A 2-D fuel consumption contour plot. The fuel consumption peaks at the flame surface. The second image zooms-in on the flame surface where the grid is most refined and the action takes place. The streamlines in the zoomed plot show local advection near the surface. Three normals are drawn perpendicular to the flame and extract fluid and chemical properties. The flame consumption rate along the normals is plotted in the upper XY plot. The goal is to understand exactly what the flame is doing, and how turbulence affects the combustion process. Gathering these types of statistics is a crucial aspect of Marc's investigation. "The ability to easily make a wide variety of plots, from contours to vectors, to streamlines, to XY-plots is invaluable," he noted.
Tecplot
Marc has been using Tecplot since Version 7.5. He uses Tecplot's full range of capabilities including iso-surfaces, slices, contours, velocity arrows, and streamtraces. He works with XY, 2- and 3-D data, as well as derived data that grows to much larger dimensions.
According to Marc, Tecplot's three greatest strengths as it relates to his work are:
- Flexibility and painless data input/output.

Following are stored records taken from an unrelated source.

/-- PAIR forms a pair of an open window that admits its sender; ACK, NAK and REJECT, the retry timeout and a discarded frame (R337, R338, R342,
R348 to R350), while no window is closing. An offer forms a pair that stands anew: the model's choice (log 48). -/
def Obligations.PairsFormAcknowledgeAndFail : Prop :=
  ∀ (n : PortNo) (fr : Frame) (dt : Nat) (s : State), (∀ x ∈ s.br.wins, x.2.closing = false) →
    let u := tick s dt
    (∀ w i, arrives s n fr ftPAIR = true → getWin s fr.win = some w → admits w fr.src = true → pairIdx s fr.win fr.src = none → freePair s = some i →
      ∃ t, exec (.pairReceive n fr dt) s = .next t ∧ getPair t i = some (newPair fr.win fr.src (leNat fr.payload) u.time) ∧ t.mem = s.mem) ∧
    (∀ w i q, arrives s n fr ftPAIR = true → getWin s fr.win = some w → admits w fr.src = true → pairIdx s fr.win fr.src = some i →
      getPair s i = some q → pairBusy s q = false → (leNat fr.payload).testBit 0 = false →
      ∃ t, exec (.pairReceive n fr dt) s = .next t ∧ getPair t i = some (newPair fr.win fr.src (leNat fr.payload) u.time) ∧ t.mem = s.mem) ∧
    (∀ i q, pairIdx s fr.win fr.src = some i → getPair s i = some q →
      let m := (fr.ack - q.txAcked).toNat
      let acked (z : Pair) : Prop := z.unacked = q.unacked.drop m ∧ z.txAcked = fr.ack ∧ z.timeouts = 0 ∧
        z.avail.toNat = min q.granted.toNat (q.avail.toNat + fr.cred.toNat)
      (arrives s n fr ftACK = true → q.failed = false → fr.ackV = true → 1 ≤ m → m ≤ q.unacked.length → q.waitTx = [] →
        ∃ t z, exec (.ackFrame n fr dt) s = .next t ∧ getPair t i = some z ∧ acked z ∧ t.mem = s.mem) ∧
      (∀ r, arrives s n fr ftNAK = true → pairStands s fr.win fr.src = true → q.failed = false → fr.ackV = true → 1 ≤ m → m ≤ q.unacked.length →
        q.waitTx = [] → (∀ x ∈ q.unacked, x.fr.dst = fr.src) → routeTo s fr.src = some r → (getPort s r.port).up = true →
        ∃ t z l, exec (.nakFrame n fr dt) s = .next t ∧ getPair t i = some z ∧ acked z ∧ t.br.sent = s.br.sent ++ l ∧
          l.map (·.fr.seq) = (q.unacked.drop m).map (·.fr.seq) ∧ t.mem = s.mem) ∧
      (arrives s n fr ftREJECT = true → ∃ t z, exec (.rejectFrame n fr dt) s = .next t ∧ getPair t i = some z ∧ z.failed = true)) ∧
    (∀ (pair : BitVec 10) q, getPair s pair.toNat = some q → devRuns s = true → retryDue u q = true →
      ∃ t z, exec (.retryTimeout pair dt) s = .next t ∧ getPair t pair.toNat = some z ∧
        (q.timeouts + 1 < s.br.retryMax.toNat → z.timeouts = q.timeouts + 1 ∧ z.failed = false ∧ z.unacked = q.unacked) ∧
        (s.br.retryMax.toNat ≤ q.timeouts + 1 → z.failed = true)) ∧
    (∀ et ok, linksRun s = true → (getPort s n).up = true → discardable s et ok fr = true →
      exec (.frameDiscard n et ok fr) s = .next (setPort s n
        { getPort s n with dropped := (getPort s n).dropped + 1, fecUncorr := if ok then (getPort s n).fecUncorr else (getPort s n).fecUncorr + 1 }))

/-- Device time by SYNC frames: the request goes to the parent, the answer carries the receive and send times, and the offset is slewed, or
stepped once before the runtime has started (R353). -/
def Obligations.DeviceTimeFollows : Prop :=
  ∀ (dt : Nat) (s : State),
    let u := tick s dt
    (∀ r, linksRun s = true → follows s = true → syncGap ≤ (u.time - s.br.syncAt).toNat → routeTo s s.br.parent = some r →
      (getPort s r.port).up = true → s.br.devidConflict = false →
      ∃ t fr o, exec (.syncTimer dt) s = .next t ∧ t.br.syncAt = u.time ∧ t.br.syncTag = s.br.syncTag + 1 ∧ t.br.sent = s.br.sent ++ [⟨r.port, fr, o⟩] ∧
        fr.type = ftSYNC_REQ ∧ fr.dst = s.br.parent ∧ fr.tag = s.br.syncTag + 1) ∧
    (∀ n q r t2 t3, syncArrives s n q ftSYNC_REQ = true → routeTo s q.src = some r → (getPort s r.port).up = true →
      stampedNow u t2 = true → stampedNow u t3 = true → t2.toNat ≤ t3.toNat →
      ∃ t fr o, exec (.syncReqReceive n q ⟨t2, t3, dt⟩) s = .next t ∧ t.br.sent = s.br.sent ++ [⟨r.port, fr, o⟩] ∧ fr.type = ftSYNC_RESP ∧ fr.dst = q.src ∧
        fr.tag = q.tag ∧ fr.payload = leBytes 8 t2.toNat ++ leBytes 8 t3.toNat) ∧
    (∀ n fr t1 t4, syncArrives s n fr ftSYNC_RESP = true → follows s = true → fr.src = s.br.parent → fr.tag = s.br.syncTag →
      let ns := syncOffset t1.toNat (leNat (fr.payload.take 8)) (leNat (fr.payload.drop 8)) t4.toNat
      ∃ t, exec (.syncRespReceive n fr t1 t4 dt) s = .next t ∧ t.br.offset = sat32 ns ∧
        (s.pw.phase = .running ∨ s.br.stepped = true → t.time = u.time ∧ t.br.slew = ns / 10 ∧ (t.br.locked = true ↔ ns.natAbs ≤ 1000)) ∧
        (s.pw.phase ≠ .running → s.br.stepped = false →
          t.time = u.time + BitVec.ofInt 64 (ns / 10) ∧ t.br.locked = true ∧ t.br.stepped = true))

- Easily adjusting details like axes and fonts — then saving, reusing and adjusting these attributes for quick viewing or publication-quality output.
- Tecplot's continually evolving list of capabilities.
Prior to Tecplot, Marc relied on internal visualization tools. For 3-D, this was limited to volume visualization and contour slices. For routine plotting, he typically used PV-Wave, Mathematica, or free software like xmgrace.
Marc adds, "There are a few tools that approach Tecplot for its flexibility and ease of use. However, the ones I've used inevitably go down the road of trying to be a programming or mathematical analysis tools. The data visualization aspect takes back seat...Tecplot focuses on visualization and data extraction."